-- Opening Marker --
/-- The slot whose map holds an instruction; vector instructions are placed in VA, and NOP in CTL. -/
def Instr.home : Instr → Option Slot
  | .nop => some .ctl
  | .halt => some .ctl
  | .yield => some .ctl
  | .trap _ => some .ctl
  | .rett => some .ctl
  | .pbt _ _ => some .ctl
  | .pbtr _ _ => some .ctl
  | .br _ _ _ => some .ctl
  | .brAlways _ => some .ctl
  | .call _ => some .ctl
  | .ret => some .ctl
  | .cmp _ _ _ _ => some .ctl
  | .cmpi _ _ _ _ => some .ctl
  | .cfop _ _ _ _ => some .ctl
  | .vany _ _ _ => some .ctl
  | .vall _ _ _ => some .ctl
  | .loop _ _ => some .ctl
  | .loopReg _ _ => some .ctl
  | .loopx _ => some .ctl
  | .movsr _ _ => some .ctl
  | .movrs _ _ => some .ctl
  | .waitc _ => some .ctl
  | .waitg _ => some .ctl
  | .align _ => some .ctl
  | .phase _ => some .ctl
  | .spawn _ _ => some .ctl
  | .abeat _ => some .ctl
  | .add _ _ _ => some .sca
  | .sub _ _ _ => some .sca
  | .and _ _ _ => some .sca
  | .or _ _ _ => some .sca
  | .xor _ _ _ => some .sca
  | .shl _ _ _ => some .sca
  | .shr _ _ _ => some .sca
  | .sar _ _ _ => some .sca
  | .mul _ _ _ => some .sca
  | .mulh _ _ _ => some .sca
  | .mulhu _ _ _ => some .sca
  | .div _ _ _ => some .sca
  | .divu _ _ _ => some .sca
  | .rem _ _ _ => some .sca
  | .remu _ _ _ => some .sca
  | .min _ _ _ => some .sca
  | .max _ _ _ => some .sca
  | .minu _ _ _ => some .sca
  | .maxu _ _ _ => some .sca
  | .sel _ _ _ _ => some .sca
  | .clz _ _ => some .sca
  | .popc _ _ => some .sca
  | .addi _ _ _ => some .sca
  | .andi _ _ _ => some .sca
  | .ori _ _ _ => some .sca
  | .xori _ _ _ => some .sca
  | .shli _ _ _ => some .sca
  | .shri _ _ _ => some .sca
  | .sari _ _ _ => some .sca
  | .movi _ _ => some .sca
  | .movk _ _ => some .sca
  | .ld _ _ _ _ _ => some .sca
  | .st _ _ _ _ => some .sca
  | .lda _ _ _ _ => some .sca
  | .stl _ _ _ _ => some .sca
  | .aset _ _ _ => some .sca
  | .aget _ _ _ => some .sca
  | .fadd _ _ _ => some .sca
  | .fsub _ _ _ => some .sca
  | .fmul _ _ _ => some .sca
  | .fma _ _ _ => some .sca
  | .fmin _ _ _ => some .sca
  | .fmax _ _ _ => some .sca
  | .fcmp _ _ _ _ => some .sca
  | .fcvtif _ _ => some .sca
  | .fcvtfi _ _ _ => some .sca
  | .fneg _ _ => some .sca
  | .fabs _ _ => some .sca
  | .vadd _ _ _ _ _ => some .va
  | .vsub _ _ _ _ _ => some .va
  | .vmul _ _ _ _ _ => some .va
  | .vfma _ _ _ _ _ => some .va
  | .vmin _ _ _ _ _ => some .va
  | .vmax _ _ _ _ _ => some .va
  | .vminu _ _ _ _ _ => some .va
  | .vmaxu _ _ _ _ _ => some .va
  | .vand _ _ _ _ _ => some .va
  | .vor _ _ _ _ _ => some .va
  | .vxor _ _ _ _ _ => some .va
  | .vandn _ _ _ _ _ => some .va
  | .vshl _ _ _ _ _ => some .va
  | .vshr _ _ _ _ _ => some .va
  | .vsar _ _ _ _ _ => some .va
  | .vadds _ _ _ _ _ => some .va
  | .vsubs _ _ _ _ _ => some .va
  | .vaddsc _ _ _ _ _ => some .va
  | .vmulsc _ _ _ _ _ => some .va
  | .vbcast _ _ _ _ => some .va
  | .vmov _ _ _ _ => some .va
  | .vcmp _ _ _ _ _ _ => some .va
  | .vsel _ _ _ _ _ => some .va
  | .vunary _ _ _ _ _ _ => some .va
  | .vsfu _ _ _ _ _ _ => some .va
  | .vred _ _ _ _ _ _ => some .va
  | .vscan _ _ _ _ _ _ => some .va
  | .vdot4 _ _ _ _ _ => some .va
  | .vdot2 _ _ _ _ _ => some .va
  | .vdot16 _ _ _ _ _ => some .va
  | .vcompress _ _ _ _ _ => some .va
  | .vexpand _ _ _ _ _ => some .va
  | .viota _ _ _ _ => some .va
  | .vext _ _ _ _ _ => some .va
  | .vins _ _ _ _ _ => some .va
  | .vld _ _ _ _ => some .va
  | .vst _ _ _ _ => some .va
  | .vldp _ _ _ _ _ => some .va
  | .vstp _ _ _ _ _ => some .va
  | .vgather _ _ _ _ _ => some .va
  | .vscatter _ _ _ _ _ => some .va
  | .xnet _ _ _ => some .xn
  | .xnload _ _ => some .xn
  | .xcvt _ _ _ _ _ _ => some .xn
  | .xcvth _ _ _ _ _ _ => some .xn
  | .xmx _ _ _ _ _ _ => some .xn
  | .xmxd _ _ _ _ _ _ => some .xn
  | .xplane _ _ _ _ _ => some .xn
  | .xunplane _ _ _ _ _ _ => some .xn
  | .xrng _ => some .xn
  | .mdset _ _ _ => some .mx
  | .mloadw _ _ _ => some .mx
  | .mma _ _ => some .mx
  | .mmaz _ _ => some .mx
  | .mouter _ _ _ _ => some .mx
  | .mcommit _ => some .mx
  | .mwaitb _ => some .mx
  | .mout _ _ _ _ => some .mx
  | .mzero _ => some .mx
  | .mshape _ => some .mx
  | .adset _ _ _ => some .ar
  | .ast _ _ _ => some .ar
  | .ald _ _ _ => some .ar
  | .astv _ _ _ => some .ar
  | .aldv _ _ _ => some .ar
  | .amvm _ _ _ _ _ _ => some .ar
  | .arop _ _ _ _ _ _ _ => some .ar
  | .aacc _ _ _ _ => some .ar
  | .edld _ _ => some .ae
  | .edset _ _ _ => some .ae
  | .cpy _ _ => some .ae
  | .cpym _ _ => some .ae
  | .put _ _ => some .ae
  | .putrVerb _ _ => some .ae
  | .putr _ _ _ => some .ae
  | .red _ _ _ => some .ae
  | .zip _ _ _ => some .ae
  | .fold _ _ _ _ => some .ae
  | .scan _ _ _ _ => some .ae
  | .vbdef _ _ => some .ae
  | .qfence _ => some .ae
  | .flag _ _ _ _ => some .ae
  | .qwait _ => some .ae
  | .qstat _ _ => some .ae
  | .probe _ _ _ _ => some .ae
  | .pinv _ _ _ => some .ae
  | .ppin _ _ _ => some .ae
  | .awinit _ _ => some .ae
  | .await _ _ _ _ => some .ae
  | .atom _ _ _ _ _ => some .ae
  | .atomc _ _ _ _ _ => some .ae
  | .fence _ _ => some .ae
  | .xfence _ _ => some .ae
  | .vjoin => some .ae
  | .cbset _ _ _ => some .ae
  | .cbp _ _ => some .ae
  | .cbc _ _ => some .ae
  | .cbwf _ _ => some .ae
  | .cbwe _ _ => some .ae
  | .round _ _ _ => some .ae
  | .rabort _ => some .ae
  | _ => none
-- Closing Marker --
Your objective >> Reproduce all the records shown above, unchanged.

Output below >>
/-- The slot whose map holds an instruction; vector instructions are placed in VA, and NOP in CTL. -/
def Instr.home : Instr → Option Slot
  | .nop => some .ctl
  | .halt => some .ctl
  | .yield => some .ctl
  | .trap _ => some .ctl
  | .rett => some .ctl
  | .pbt _ _ => some .ctl
  | .pbtr _ _ => some .ctl
  | .br _ _ _ => some .ctl
  | .brAlways _ => some .ctl
  | .call _ => some .ctl
  | .ret => some .ctl
  | .cmp _ _ _ _ => some .ctl
  | .cmpi _ _ _ _ => some .ctl
  | .cfop _ _ _ _ => some .ctl
  | .vany _ _ _ => some .ctl
  | .vall _ _ _ => some .ctl
  | .loop _ _ => some .ctl
  | .loopReg _ _ => some .ctl
  | .loopx _ => some .ctl
  | .movsr _ _ => some .ctl
  | .movrs _ _ => some .ctl
  | .waitc _ => some .ctl
  | .waitg _ => some .ctl
  | .align _ => some .ctl
  | .phase _ => some .ctl
  | .spawn _ _ => some .ctl
  | .abeat _ => some .ctl
  | .add _ _ _ => some .sca
  | .sub _ _ _ => some .sca
  | .and _ _ _ => some .sca
  | .or _ _ _ => some .sca
  | .xor _ _ _ => some .sca
  | .shl _ _ _ => some .sca
  | .shr _ _ _ => some .sca
  | .sar _ _ _ => some .sca
  | .mul _ _ _ => some .sca
  | .mulh _ _ _ => some .sca
  | .mulhu _ _ _ => some .sca
  | .div _ _ _ => some .sca
  | .divu _ _ _ => some .sca
  | .rem _ _ _ => some .sca
  | .remu _ _ _ => some .sca
  | .min _ _ _ => some .sca
  | .max _ _ _ => some .sca
  | .minu _ _ _ => some .sca
  | .maxu _ _ _ => some .sca
  | .sel _ _ _ _ => some .sca
  | .clz _ _ => some .sca
  | .popc _ _ => some .sca
  | .addi _ _ _ => some .sca
  | .andi _ _ _ => some .sca
  | .ori _ _ _ => some .sca
  | .xori _ _ _ => some .sca
  | .shli _ _ _ => some .sca
  | .shri _ _ _ => some .sca
  | .sari _ _ _ => some .sca
  | .movi _ _ => some .sca
  | .movk _ _ => some .sca
  | .ld _ _ _ _ _ => some .sca
  | .st _ _ _ _ => some .sca
  | .lda _ _ _ _ => some .sca
  | .stl _ _ _ _ => some .sca
  | .aset _ _ _ => some .sca
  | .aget _ _ _ => some .sca
  | .fadd _ _ _ => some .sca
  | .fsub _ _ _ => some .sca
  | .fmul _ _ _ => some .sca
  | .fma _ _ _ => some .sca
  | .fmin _ _ _ => some .sca
  | .fmax _ _ _ => some .sca
  | .fcmp _ _ _ _ => some .sca
  | .fcvtif _ _ => some .sca
  | .fcvtfi _ _ _ => some .sca
  | .fneg _ _ => some .sca
  | .fabs _ _ => some .sca
  | .vadd _ _ _ _ _ => some .va
  | .vsub _ _ _ _ _ => some .va
  | .vmul _ _ _ _ _ => some .va
  | .vfma _ _ _ _ _ => some .va
  | .vmin _ _ _ _ _ => some .va
  | .vmax _ _ _ _ _ => some .va
  | .vminu _ _ _ _ _ => some .va
  | .vmaxu _ _ _ _ _ => some .va
  | .vand _ _ _ _ _ => some .va
  | .vor _ _ _ _ _ => some .va
  | .vxor _ _ _ _ _ => some .va
  | .vandn _ _ _ _ _ => some .va
  | .vshl _ _ _ _ _ => some .va
  | .vshr _ _ _ _ _ => some .va
  | .vsar _ _ _ _ _ => some .va
  | .vadds _ _ _ _ _ => some .va
  | .vsubs _ _ _ _ _ => some .va
  | .vaddsc _ _ _ _ _ => some .va
  | .vmulsc _ _ _ _ _ => some .va
  | .vbcast _ _ _ _ => some .va
  | .vmov _ _ _ _ => some .va
  | .vcmp _ _ _ _ _ _ => some .va
  | .vsel _ _ _ _ _ => some .va
  | .vunary _ _ _ _ _ _ => some .va
  | .vsfu _ _ _ _ _ _ => some .va
  | .vred _ _ _ _ _ _ => some .va
  | .vscan _ _ _ _ _ _ => some .va
  | .vdot4 _ _ _ _ _ => some .va
  | .vdot2 _ _ _ _ _ => some .va
  | .vdot16 _ _ _ _ _ => some .va
  | .vcompress _ _ _ _ _ => some .va
  | .vexpand _ _ _ _ _ => some .va
  | .viota _ _ _ _ => some .va
  | .vext _ _ _ _ _ => some .va
  | .vins _ _ _ _ _ => some .va
  | .vld _ _ _ _ => some .va
  | .vst _ _ _ _ => some .va
  | .vldp _ _ _ _ _ => some .va
  | .vstp _ _ _ _ _ => some .va
  | .vgather _ _ _ _ _ => some .va
  | .vscatter _ _ _ _ _ => some .va
  | .xnet _ _ _ => some .xn
  | .xnload _ _ => some .xn
  | .xcvt _ _ _ _ _ _ => some .xn
  | .xcvth _ _ _ _ _ _ => some .xn
  | .xmx _ _ _ _ _ _ => some .xn
  | .xmxd _ _ _ _ _ _ => some .xn
  | .xplane _ _ _ _ _ => some .xn
  | .xunplane _ _ _ _ _ _ => some .xn
  | .xrng _ => some .xn
  | .mdset _ _ _ => some .mx
  | .mloadw _ _ _ => some .mx
  | .mma _ _ => some .mx
  | .mmaz _ _ => some .mx
  | .mouter _ _ _ _ => some .mx
  | .mcommit _ => some .mx
  | .mwaitb _ => some .mx
  | .mout _ _ _ _ => some .mx
  | .mzero _ => some .mx
  | .mshape _ => some .mx
  | .adset _ _ _ => some .ar
  | .ast _ _ _ => some .ar
  | .ald _ _ _ => some .ar
  | .astv _ _ _ => some .ar
  | .aldv _ _ _ => some .ar
  | .amvm _ _ _ _ _ _ => some .ar
  | .arop _ _ _ _ _ _ _ => some .ar
  | .aacc _ _ _ _ => some .ar
  | .edld _ _ => some .ae
  | .edset _ _ _ => some .ae
  | .cpy _ _ => some .ae
  | .cpym _ _ => some .ae
  | .put _ _ => some .ae
  | .putrVerb _ _ => some .ae
  | .putr _ _ _ => some .ae
  | .red _ _ _ => some .ae
  | .zip _ _ _ => some .ae
  | .fold _ _ _ _ => some .ae
  | .scan _ _ _ _ => some .ae
  | .vbdef _ _ => some .ae
  | .qfence _ => some .ae
  | .flag _ _ _ _ => some .ae
  | .qwait _ => some .ae
  | .qstat _ _ => some .ae
  | .probe _ _ _ _ => some .ae
  | .pinv _ _ _ => some .ae
  | .ppin _ _ _ => some .ae
  | .awinit _ _ => some .ae
  | .await _ _ _ _ => some .ae
  | .atom _ _ _ _ _ => some .ae
  | .atomc _ _ _ _ _ => some .ae
  | .fence _ _ => some .ae
  | .xfence _ _ => some .ae
  | .vjoin => some .ae
  | .cbset _ _ _ => some .ae
  | .cbp _ _ => some .ae
  | .cbc _ _ => some .ae
  | .cbwf _ _ => some .ae
  | .cbwe _ _ => some .ae
  | .round _ _ _ => some .ae
  | .rabort _ => some .ae
  | _ => none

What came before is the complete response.